Input material:
++++++++++++++++++++
-- ==== Sys2Proof/Machine/Device.lean ====
section
/-! DEFINITION. The named operations of the device outside the cores: status codes, alerts, replies, the taking of packets,
retirement and cancellation of jobs, fences of other units, and wake requests. -/

namespace Sys2Proof.Machine

/-- The status codes (spec/00, Table 5; R6). -/
def statusCode : Status → Nat
  | .ok => 0x00 | .engineAbsent => 0x01 | .badOpcode => 0x02 | .badParam => 0x03
  | .shapeMismatch => 0x10 | .tileEmpty => 0x11 | .tileConfig => 0x12
  | .queueOverrun => 0x20 | .queueUnderrun => 0x21 | .creditStall => 0x22 | .flagTimeout => 0x23 | .channelClosed => 0x24
  | .bounds => 0x30 | .length => 0x31
  | .windowOverflow => 0x40 | .latencyProfile => 0x50
  | .eccUncorrected => 0x60 | .checksumMismatch => 0x61 | .linkDown => 0x62 | .peerLost => 0x63 | .capacityReduced => 0x64
  | .refLost => 0x70 | .thermalTrip => 0x71 | .supplyFault => 0x72
  | .commitAborted => 0x80 | .resourceConflict => 0x81 | .signatureInvalid => 0x82 | .lifecycleDenied => 0x83
  | .cancelled => 0xF0

/-- A status from its code; a code that Table 5 of spec/00 does not list reads as BAD_PARAM. -/
def statusOf (n : Nat) : Status :=
  (([.ok, .engineAbsent, .badOpcode, .badParam, .shapeMismatch, .tileEmpty, .tileConfig, .queueOverrun, .queueUnderrun,
    .creditStall, .flagTimeout, .channelClosed, .bounds, .length, .windowOverflow, .latencyProfile, .eccUncorrected,
    .checksumMismatch, .linkDown, .peerLost, .capacityReduced, .refLost, .thermalTrip, .supplyFault, .commitAborted,
    .resourceConflict, .signatureInvalid, .lifecycleDenied, .cancelled] : List Status).find?
      (fun st => decide (statusCode st = n))).getD .badParam

/-- The state with the power block changed. -/
def modPower (s : State) (f : Power → Power) : State := { s with power := f s.power }

/-- The state with the rings changed. -/
def modRings (s : State) (f : Rings → Rings) : State := { s with rings := f s.rings }

/-- The state with the host interface changed. -/
def modHost (s : State) (f : HostIf → HostIf) : State := { s with host := f s.host }

/-- The state with the snapshot engine changed. -/
def modSnap (s : State) (f : Snap → Snap) : State := { s with snap := f s.snap }

/-- The state with the repair engine changed. -/
def modSpare (s : State) (f : Spare → Spare) : State := { s with spare := f s.spare }

/-- The state with the fabric changed. -/
def modFabric (s : State) (f : Fabric → Fabric) : State := { s with fabric := f s.fabric }

/-- A port. -/
def portAt (s : State) (p : PortId) : Port := s.ports.get p

/-- The state with a port changed. -/
def modPort (s : State) (p : PortId) (f : Port → Port) : State := { s with ports := s.ports.set p.val (f (portAt s p)) p.isLt }

/-- A commit group. -/
def groupAt (s : State) (g : Fin 16) : Group := s.groups.get g

/-- The state with a commit group changed. -/
def modGroup (s : State) (g : Fin 16) (f : Group → Group) : State :=
  { s with groups := s.groups.set g.val (f (groupAt s g)) g.isLt }

/-- The device part is an XKN-8848-G, which has none of the engines of CAP_ENGINES (R388). -/
def noEngines (s : State) : Bool := s.part == 0x30#8

/-- MGT runs: registers and rings can be reached (R338, R355). -/
def mgtRuns (s : State) : Bool := s.power.regs.get 26 == .running && s.power.regs.get 27 == .running

/-! ### Packets towards the ports -/

/-- The class of a packet kind (spec/14, Tables 2 and 3). -/
def pktClass (pk : BitVec 4) : Fin 4 :=
  if pk = 1 then 0 else if pk = 2 then 1 else if pk = 3 then 2 else 3

/-- A link packet as it is laid into flits: its header, and its data in whole units of 32 bytes (R296; spec/14, Table 3). -/
def pktBytes (x : LinkPkt) : List Byte :=
  let units := ceilDiv x.data.length 32
  leBytes 8 (packFields [(0, x.pk.toNat), (4, x.dst.toNat), (18, x.src.toNat), (32, units), (39, x.core.val), (45, x.cmd.toNat)]) ++
    leBytes 8 (packFields [(0, x.addr.toNat), (48, x.status.toNat)]) ++ x.data ++ List.replicate (32 * units - x.data.length) 0

/-- A packet joins a port's queue (R296). -/
def queuePkt (p : PortId) (came : Option PortId) (x : LinkPkt) (owner : Option (CoreId × Nat)) (final : Bool) (s : State) : State :=
  modPort s p (fun q =>
    { q with queue := q.queue ++
      [{ pkt := x, cls := pktClass x.pk, owner := owner, left := 16 + 32 * ceilDiv x.data.length 32, final := final, came := came }] })

/-- A control message of this device: packet kind, and the parameters in its ADDR and data (spec/14, Table 3). -/
def ctlPkt (s : State) (pk : Nat) (dst : BitVec 14) (params : Nat) (data : List Byte) : LinkPkt :=
  { pk := BitVec.ofNat 4 pk, dst := dst, src := s.fabric.id, core := 0, cmd := 0, addr := BitVec.ofNat 48 params, status := 0
    data := data }

/-- A message to the parent (R306, R308). -/
def sendUp (pk params : Nat) (data : List Byte) (s : State) : State :=
  if h : s.fabric.parent.toNat < 10 then queuePkt ⟨s.fabric.parent.toNat, h⟩ none (ctlPkt s pk 0 params data) none true s else s

/-- A message to every tree child (R306, R308, R319). -/
def sendDown (pk params : Nat) (data : List Byte) (s : State) : State :=
  s.fabric.kids.foldl (fun u p => queuePkt p none (ctlPkt s pk 0 params data) none true u) s

/-- Is a group fabric-wide (R308). -/
def fabricWide (s : State) (g : Fin 16) : Bool := s.fabric.grp.getLsbD g.val

/-! ### Alerts and the Waton chain -/

/-- An In-Band Interrupt signals an alert on the chain, once the target has an address and its events are enabled: the
mandatory data byte and the status code (R298, R299). -/
def signalIbi (st : Status) (s : State) : State :=
  if s.wtn.valid ∧ s.wtn.events.getLsbD 0 then
    { s with wtn := { s.wtn with ibi := 0x00#8 :: leBytes 2 (statusCode st) } }
  else s

/-- Waiting alerts with one raised: merged where one of its status waits (R254). -/
def alertJoin (st : Status) (detail : Word) : List Alert → List Alert
  | [] => [{ status := st, detail := detail, merged := 0 }]
  | a :: r =>
    if a.status = st then { a with detail := detail, merged := BitVec.ofNat 16 (satAdd 16 a.merged.toNat 1) } :: r
    else a :: alertJoin st detail r

/-- ALERT_RAISE and IBI_ALERT: an alert is raised (R254, R255, R299). -/
def raiseAlert (st : Status) (detail : Word) (s : State) : State :=
  let merges := s.rings.alerts.any (fun a => decide (a.status = st))
  signalIbi st (modRings s (fun r =>
    { r with
      alerts := alertJoin st detail r.alerts
      evtMerged := if merges then BitVec.ofNat 32 (satAdd 32 r.evtMerged.toNat 1) else r.evtMerged }))

/-! ### Packets and replies -/

/-- The result bytes 8 to 31 of a reply from (byte, value) fields. -/
def resultOf (fs : List (Nat × Nat)) : BitVec 192 := BitVec.ofNat 192 (packFields (fs.map (fun f => ((f.1 - 8) * 8, f.2))))

/-- A command's reply is ready and joins the internal store (R253). -/
def putReply (op : Nat) (tag : BitVec 16) (irq : Bool) (st : Status) (result : BitVec 192) (s : State) : State :=
  modRings s (fun r =>
    { r with store := r.store ++ [{ status := st, opcode := BitVec.ofNat 8 op, kind := 0x00, tag := tag, merged := 0,
                                    result := result, irq := irq }] })

/-- Is stream 0 keyed, or IDE_ONLY clear (R366). -/
def ringsKeyed (s : State) : Bool := !s.ident.ideOnly || (s.spdm.ide.get 0).isSome

/-- Does the firmware read the next packet from the ring (R251, R253, R366). -/
def mayRead (h : PktHdr) (s : State) : Bool :=
  let r := s.rings
  mgtRuns s && r.enable && !r.stopped && s.host.linkUp && ringsKeyed s && decide (r.head ≠ r.tail) &&
    decide (r.store.length < 256) && (!h.ordered || r.waiting.isEmpty)

/-- Does the firmware take the next packet: its read succeeds (R251). -/
def canTake (h : PktHdr) (s : State) : Bool := mayRead h s && h.readOk

/-- CR_HEAD advances as the packet is taken (R251). -/
def takeHead (s : State) : State := modRings s (fun r => { r with head := r.head + 1 })

/-- What a packet does once taken: it replies, or it waits. -/
inductive PktResult where
  | done (st : Status) (result : BitVec 192) (s : State)
  | waits (a : Awaits) (s : State)

/-- A refusal: the reply's result bytes are zero (R253). -/
def refuse (st : Status) (s : State) : PktResult := .done st 0 s

/-- A packet of opcode `op`: it is taken where the firmware takes packets; a reserved field is answered BAD_PARAM with the
result bytes `none_` (R252, R253), before an engine that the part lacks is looked for (R2; DESIGN CHOICE, log entry 105). A read of the
ring that fails stops the taking of packets (R251). -/
def onPacket (op : Nat) (h : PktHdr) (none_ : BitVec 192) (body : State → PktResult) (s : State) : State :=
  if canTake h s then
    let s1 := takeHead s
    if h.rsv then putReply op h.tag h.irq .badParam none_ s1
    else
      match body s1 with
      | .done st res s2 => putReply op h.tag h.irq st res s2
      | .waits a s2 =>
        modRings s2 (fun r => { r with waiting := r.waiting ++ [{ opcode := BitVec.ofNat 8 op, tag := h.tag, irq := h.irq, awaits := a }] })
  else if mayRead h s then modRings s (fun r => { r with dmaErr := true, stopped := true })
  else s

/-- Packets that waited for `a` reply. -/
def answer (a : Awaits) (st : Status) (result : BitVec 192) (s : State) : State :=
  let hits := s.rings.waiting.filter (fun c => decide (c.awaits = a))
  let s1 := modRings s (fun r => { r with waiting := r.waiting.filter (fun c => decide (c.awaits ≠ a)) })
  hits.foldl (fun u c => putReply c.opcode.toNat c.tag c.irq st result u) s1

/-! ### Jobs -/

/-- A job that has retired (R259). -/
def jobRetired (b : Job) : Bool :=
  match b.state with
  | .done | .fenced | .cancelled => true
  | _ => false

/-- A job not retired and not FREE. -/
def jobLive (b : Job) : Bool := !jobRetired b && b.state != .free

/-- An image slot (R257). -/
def imageAt (s : State) (slot : Nat) : Option Image := (s.images.find? (fun e => e.1 == slot)).map (fun e => e.2)

/-- A job's windows: the window set of its image slot (R257). -/
def jobWindows (s : State) (b : Job) : List Window :=
  match imageAt s b.slot.toNat with
  | some i => i.windows
  | none => []

/-- Does a DRAM range hold a byte of a stack (R18). -/
def rangeTouches (s : State) (base size : Nat) (k : Fin 8) : Bool :=
  if size = 0 then false
  else if s.stackLocal then decide (base / stackBytes ≤ k.val ∧ k.val ≤ (base + size - 1) / stackBytes)
  else (List.range (Nat.min 8 ((base + size - 1) / 4096 - base / 4096 + 1))).any (fun i =>
    decide (fieldOf (base / 4096 * 4096 + i * 4096) 12 3 = k.val))

/-- Does a window of a job hold a byte of a stack (R232, R236, R242). -/
def jobTouches (s : State) (b : Job) (k : Fin 8) : Bool := (jobWindows s b).any (fun w => rangeTouches s w.base w.size k)

/-- MGT periods as the job table records them (R389). -/
def nowPeriod (s : State) : BitVec 32 := BitVec.ofNat 32 s.mgtPeriods.toNat

/-- A job as it retires (R254, R259). -/
def retired (s : State) (st : JobState) (b : Job) : Job :=
  { b with state := st, endPeriod := nowPeriod s, evt := b.notify, taken := false, toPush := [], preds := [], pred := 0 }

/-- Jobs that wait for a predecessor in `js`: their outstanding predecessors name one of them. -/
def successorsOf (s : State) (js : List JobId) : List JobId :=
  jobsWhere s (fun b => (b.state == .waiting || b.state == .held) && b.preds.any (fun p => js.contains p))

/-- A job CANCELLED because of job `cause`; 0xFFFF for a FENCE (R260, R267; spec/12, Table 11). -/
def cancelJob (j : JobId) (cause : Nat) (s : State) : State :=
  modJob s j (fun b =>
    { retired s .cancelled b with
      status := .cancelled
      fence := { pcore := 0xFF#8, region := 0xFF#8, ltag := 0, bundle := 0, ltick := 0,
                 detail0 := BitVec.ofNat 32 cause, detail1 := 0 } })

/-- The successors of a job that was fenced or cancelled are cancelled, and their successors in turn (R260). -/
def cancelAfter : Nat → JobId → State → State
  | 0, _, s => s
  | fuel + 1, j, s =>
    (successorsOf s [j]).foldl (fun u k =>
      if (jobAt u k).state = .cancelled then u else cancelAfter fuel k (cancelJob k j.val u)) s

/-- SUCCESSOR_CANCEL (R260). -/
def cancelSuccessors (j : JobId) (s : State) : State := cancelAfter (s.jobs.length + 1) j s

/-- SUCCESSOR_DECREMENT: a DONE retirement decrements its successors' counts; a WAITING job at 0 is READY (R260). -/
def satisfySuccessors (j : JobId) (s : State) : State :=
  (successorsOf s [j]).foldl (fun u k => modJob u k (fun b =>
    let n := (b.preds.filter (fun p => decide (p = j))).length
    let left := b.pred.toNat - n
    { b with
      preds := b.preds.filter (fun p => decide (p ≠ j)), pred := BitVec.ofNat 16 left
      state := if b.state = .waiting ∧ left = 0 then .ready else b.state })) s

/-- A fence by a unit outside the cores (spec/12, Tables 10 and 11). -/
def unitFault (st : Status) (region : Nat) (d0 d1 : Nat) : FaultInfo :=
  { status := st, pcore := none, region := BitVec.ofNat 8 region, detail0 := BitVec.ofNat 32 d0, detail1 := BitVec.ofNat 32 d1 }

/-- Fence every job that satisfies `p` (R265). -/
def fenceWhere (p : Job → Bool) (i : FaultInfo) (s : State) : State :=
  (jobsWhere s p).foldl (fun u j => fenceJob j i u) s

/-- Cancel every HELD, WAITING and READY job (R337, R347). -/
def cancelWaiting (s : State) : State :=
  (jobsWhere s (fun b => b.state == .held || b.state == .waiting || b.state == .ready)).foldl
    (fun u j => cancelJob j 0xFFFF u) s

/-- A job refused at its first START becomes FENCED with a status, and its successors are cancelled (R261). -/
def refuseStart (j : JobId) (st : Status) (c : Option CoreId) (s : State) : State :=
  cancelSuccessors j (modJob s j (fun b =>
    { retired s .fenced b with
      status := st
      fence := { pcore := (match c with | some c => BitVec.ofNat 8 c.val | none => 0xFF#8)
                 region := (match c with | some c => BitVec.ofNat 8 (regionOf c).val | none => 0x40#8)
                 ltag := 0, bundle := 0, ltick := 0, detail0 := 0, detail1 := 0 } }))

/-! ### Power states -/

/-- The power state of a region (R338). -/
def powAt (s : State) (n : Fin 28) : RegPower := s.power.regs.get n

/-- The state with a region's power state set. -/
def setPow (s : State) (n : Fin 28) (p : RegPower) : State :=
  modPower s (fun w => { w with regs := w.regs.set n.val p n.isLt })

/-- The region number of a compute region (R338). -/
def powCg (r : RegionId) : Fin 28 := ⟨r.val, by omega⟩

/-- The region number of a memory region (R338). -/
def powMem (k : Fin 8) : Fin 28 := ⟨17 + k.val, by omega⟩

/-- Does a memory region run. -/
def memRuns (s : State) (k : Fin 8) : Bool := powAt s (powMem k) == .running

/-- The order of the governor's queue: MGT and IO0 first, then by region number (R343, R344). -/
def govKey : GovReq → Nat
  | .wake n => if 26 ≤ n.val then 0 else n.val + 1
  | .raise r _ => r.val + 1

/-- A request joins the governor's queue (R343). -/
def govInsert (x : GovReq) : List GovReq → List GovReq
  | [] => [x]
  | y :: r => if govKey x < govKey y then x :: y :: r else y :: govInsert x r

/-- May the governor admit wakes: neither a VDD_CORE nor a VDD_SRAM fault is set (R352). -/
def wakesAllowed (s : State) : Bool := !(s.power.supply.getLsbD 0) && !(s.power.supply.getLsbD 1)

/-- A sleeping region joins the governor's queue; a region queued, waking or running ignores the request (R343). HARD puts the
regions to sleep and bars no wake that is asked for later (R351; DEDUCED, log entry 99). -/
def wakeQueue (n : Fin 28) (s : State) : State :=
  if powAt s n = .asleep then
    modPower (setPow s n .queued) (fun w => { w with queue := govInsert (.wake n) w.queue })
  else s

/-- WAKE_REQUEST of the Landing, the host path or firmware, which no sleep request withdraws (R341, R342). -/
def wakeRegion (n : Fin 28) (s : State) : State :=
  let s1 := wakeQueue n s
  if powAt s1 n = .queued then modPower s1 (fun w => { w with kept := w.kept ||| BitVec.ofNat 28 (2 ^ n.val) }) else s1

end Sys2Proof.Machine
end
++++++++++++++++++++
Task statement:
Taking the material above, count every line in which the word "ports" appears; answer with the number alone.

Result for this task:
3